SET UP We use the diagram in Figure 2.11 to organize our data.

SOLVE To find the astronaut’s average acceleration in each case, we use
the definition of average acceleration (Equation 2.3): $a_\mathrm{{av, x}} = ∆\upsilon _x/∆t.$
The time interval is ∆t = 2.0 s in all cases; the change in velocity in each case is $\Delta \upsilon_x = \upsilon _{2x} – \upsilon_{1x}.$

Part (a): $a_{\mathrm{av,x}}=\frac{1.2 m/s-0.8 m/s}{4s-2s}=+0.2 m/s^2 ;$

Part (b): $a_{\mathrm{av,x}}=\frac{1.2 m/s-0.8 m/s}{4s-2s}=-0.2 m/s^2 ;$

Part (c):$a_{\mathrm{av,x}}=\frac{-1.0 m/s-(-0.4 m/s)}{4s-2s}=-0.3 m/s^2 ;$

Part (d): $a_{\mathrm{av,x}}=\frac{-0.8 m/s-(-1.6 m/s)}{4s-2s}=+0.4 m/s^2.$

REFLECT The astronaut speeds up in cases (a) and (c) and slows down in (b) and (d), but the average acceleration is positive in (a) and (d) and negative in (b) and (c). So negative acceleration does not necessarily indicate a slowing down.

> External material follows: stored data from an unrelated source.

theorem step_inv {s t : State} (hs : s.Inv) (h : step s = .next t) : t.Inv :=
  (step_cases s).keeps h (fun _ => (State.powerOn_constructed _ hs.chainLen).inv)
    (fun _ => (State.resetTo_constructed _ hs.chainLen).inv) (fun _ _ => seqStep_inv) (fun hb hs => hs.accept hb _)
    State.Inv.idle hs

/-- The two positions at which the sequencer faults are excluded: IDLE by BUSY, the others by the bounds of SEQ (log 21). -/
theorem State.Inv.seqStep_next {s : State} (hs : s.Inv) (hbusy : s.busy = true) : ∃ t, seqStep s = .next t := by
  rcases seqStep_cases s with ⟨hq, -⟩ | ⟨-, h⟩ | ⟨u, -, h⟩ | ⟨u, k, b, p, -, -, h⟩ | ⟨u, k, b, p, hq, hk, -⟩ |
    ⟨u, p, -, h⟩ | ⟨u, -, h⟩ | ⟨-, h⟩
  · exact absurd ((hs.busy_iff.mpr hq).symm.trans hbusy) (by decide)
  · exact ⟨_, h⟩
  · exact ⟨_, h⟩
  · exact ⟨_, h⟩
  · have hlegal := hs.seqLegal
    rw [hq] at hlegal
    obtain ⟨hlt, -⟩ := legal_shift_iff.mp hlegal
    exact absurd hlt hk
  · exact ⟨_, h⟩
  · exact ⟨_, h⟩
  · exact ⟨_, h⟩

/-- What the outside world must hold for a step to stop (R179, R190): nothing else stops a state of the invariant. -/
theorem StepCase.next_of_inv {s : State} {o : Host.Outcome State Fault Refusal} (hc : StepCase s o) (hs : s.Inv)
    (hforeign : s.inputs.foreignDriver = false) (hfault : s.inputs.hostFault = false) : ∃ t, o = .next t := by
  cases hc with
  | foreignDriver h => exact absurd (hforeign.symm.trans h) (by decide)
  | hostFault h => exact absurd (hfault.symm.trans h) (by decide)
  | powerUp _ => exact ⟨_, rfl⟩
  | reset _ => exact ⟨_, rfl⟩
  | busy hb => exact hs.seqStep_next hb
  | acceptEvent _ _ => exact ⟨_, rfl⟩
  | acceptWhole _ _ =>
    obtain ⟨t, h, -⟩ := advances_accept s.inputs.cmd s
    exact ⟨t, h⟩
  | idle _ _ => exact ⟨_, rfl⟩

/-! ### The statements -/

/-- Settles O50: the fresh block is what a construction leaves. -/
theorem freshBlockMeetsInvariant : Obligations.FreshBlockMeetsInvariant := by
  unfold Obligations.FreshBlockMeetsInvariant
  exact fun c => (State.afterReset_constructed c).inv

/-- Settles O51: the constructions establish the invariant, acceptance and every position keep it, and a command in one
transition is a run of positions. -/
theorem stepKeepsInvariant : Obligations.StepKeepsInvariant := by
  unfold Obligations.StepKeepsInvariant
  exact fun s t i hs h => step_inv (hs.withInputs i) h

/-- Settles O52: a word always runs to its response, and a busy core always has a position to go to. -/
theorem invariantStatesAlwaysStep : Obligations.InvariantStatesAlwaysStep := by
  unfold Obligations.InvariantStatesAlwaysStep
  exact fun s hs hforeign hfault => (step_cases s).next_of_inv hs hforeign hfault

end Sys2Proof.Machine
end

Practice Problem: For a fifth set of maneuvers, the astronaut’s partner calculates her average acceleration over the 2 s interval to be -0.5 m/s².
If the initial velocity of the astronaut was -0.4 m/s, what was her final velocity? Did she speed up or slow down over the 2 s interval? Answers: -1.4 m/s, speed up.